_TASK INPUT_.
>>
-- ==== Sys2Proof/Laws/State.lean ====
section
/-! SUPPORT. What each named update of the state leaves in each field: one lemma per field per update,
true by rfl. -/

namespace Sys2Proof.Machine

/-! ### `raise` -/

@[simp] theorem raise_kid (f : FaultKind) (s : State) : (raise f s).kid = s.kid := rfl
@[simp] theorem raise_key (f : FaultKind) (s : State) : (raise f s).key = s.key := rfl
@[simp] theorem raise_iv (f : FaultKind) (s : State) : (raise f s).iv = s.iv := rfl
@[simp] theorem raise_chain (f : FaultKind) (s : State) : (raise f s).chain = s.chain := rfl
@[simp] theorem raise_phase (f : FaultKind) (s : State) : (raise f s).phase = .fault := rfl
@[simp] theorem raise_fcode (f : FaultKind) (s : State) : (raise f s).fcode = faultCode f := rfl
@[simp] theorem raise_keyv (f : FaultKind) (s : State) : (raise f s).keyv = s.keyv := rfl
@[simp] theorem raise_usesub (f : FaultKind) (s : State) : (raise f s).usesub = s.usesub := rfl
@[simp] theorem raise_iv16 (f : FaultKind) (s : State) : (raise f s).iv16 = s.iv16 := rfl
@[simp] theorem raise_scheme (f : FaultKind) (s : State) : (raise f s).scheme = s.scheme := rfl
@[simp] theorem raise_crypt (f : FaultKind) (s : State) : (raise f s).crypt = s.crypt := rfl
@[simp] theorem raise_skip (f : FaultKind) (s : State) : (raise f s).skip = s.skip := rfl
@[simp] theorem raise_slen (f : FaultKind) (s : State) : (raise f s).slen = s.slen := rfl
@[simp] theorem raise_spos (f : FaultKind) (s : State) : (raise f s).spos = s.spos := rfl
@[simp] theorem raise_encpos (f : FaultKind) (s : State) : (raise f s).encpos = s.encpos := rfl
@[simp] theorem raise_patpos (f : FaultKind) (s : State) : (raise f s).patpos = s.patpos := rfl
@[simp] theorem raise_sidx (f : FaultKind) (s : State) : (raise f s).sidx = s.sidx := rfl
@[simp] theorem raise_cmd (f : FaultKind) (s : State) : (raise f s).cmd = s.cmd := rfl
@[simp] theorem raise_cpc (f : FaultKind) (s : State) : (raise f s).cpc = s.cpc := rfl
@[simp] theorem raise_din (f : FaultKind) (s : State) : (raise f s).din = s.din := rfl
@[simp] theorem raise_dip (f : FaultKind) (s : State) : (raise f s).dip = s.dip := rfl
@[simp] theorem raise_dout (f : FaultKind) (s : State) : (raise f s).dout = s.dout := rfl
@[simp] theorem raise_params (f : FaultKind) (s : State) : (raise f s).params = s.params := rfl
<<
_DIRECTIONS_. The material above should be returned exactly, in full.

_RESPONSE TO THE TASK_.
-- ==== Sys2Proof/Laws/State.lean ====
section
/-! SUPPORT. What each named update of the state leaves in each field: one lemma per field per update,
true by rfl. -/

namespace Sys2Proof.Machine

/-! ### `raise` -/

@[simp] theorem raise_kid (f : FaultKind) (s : State) : (raise f s).kid = s.kid := rfl
@[simp] theorem raise_key (f : FaultKind) (s : State) : (raise f s).key = s.key := rfl
@[simp] theorem raise_iv (f : FaultKind) (s : State) : (raise f s).iv = s.iv := rfl
@[simp] theorem raise_chain (f : FaultKind) (s : State) : (raise f s).chain = s.chain := rfl
@[simp] theorem raise_phase (f : FaultKind) (s : State) : (raise f s).phase = .fault := rfl
@[simp] theorem raise_fcode (f : FaultKind) (s : State) : (raise f s).fcode = faultCode f := rfl
@[simp] theorem raise_keyv (f : FaultKind) (s : State) : (raise f s).keyv = s.keyv := rfl
@[simp] theorem raise_usesub (f : FaultKind) (s : State) : (raise f s).usesub = s.usesub := rfl
@[simp] theorem raise_iv16 (f : FaultKind) (s : State) : (raise f s).iv16 = s.iv16 := rfl
@[simp] theorem raise_scheme (f : FaultKind) (s : State) : (raise f s).scheme = s.scheme := rfl
@[simp] theorem raise_crypt (f : FaultKind) (s : State) : (raise f s).crypt = s.crypt := rfl
@[simp] theorem raise_skip (f : FaultKind) (s : State) : (raise f s).skip = s.skip := rfl
@[simp] theorem raise_slen (f : FaultKind) (s : State) : (raise f s).slen = s.slen := rfl
@[simp] theorem raise_spos (f : FaultKind) (s : State) : (raise f s).spos = s.spos := rfl
@[simp] theorem raise_encpos (f : FaultKind) (s : State) : (raise f s).encpos = s.encpos := rfl
@[simp] theorem raise_patpos (f : FaultKind) (s : State) : (raise f s).patpos = s.patpos := rfl
@[simp] theorem raise_sidx (f : FaultKind) (s : State) : (raise f s).sidx = s.sidx := rfl
@[simp] theorem raise_cmd (f : FaultKind) (s : State) : (raise f s).cmd = s.cmd := rfl
@[simp] theorem raise_cpc (f : FaultKind) (s : State) : (raise f s).cpc = s.cpc := rfl
@[simp] theorem raise_din (f : FaultKind) (s : State) : (raise f s).din = s.din := rfl
@[simp] theorem raise_dip (f : FaultKind) (s : State) : (raise f s).dip = s.dip := rfl
@[simp] theorem raise_dout (f : FaultKind) (s : State) : (raise f s).dout = s.dout := rfl
@[simp] theorem raise_params (f : FaultKind) (s : State) : (raise f s).params = s.params := rfl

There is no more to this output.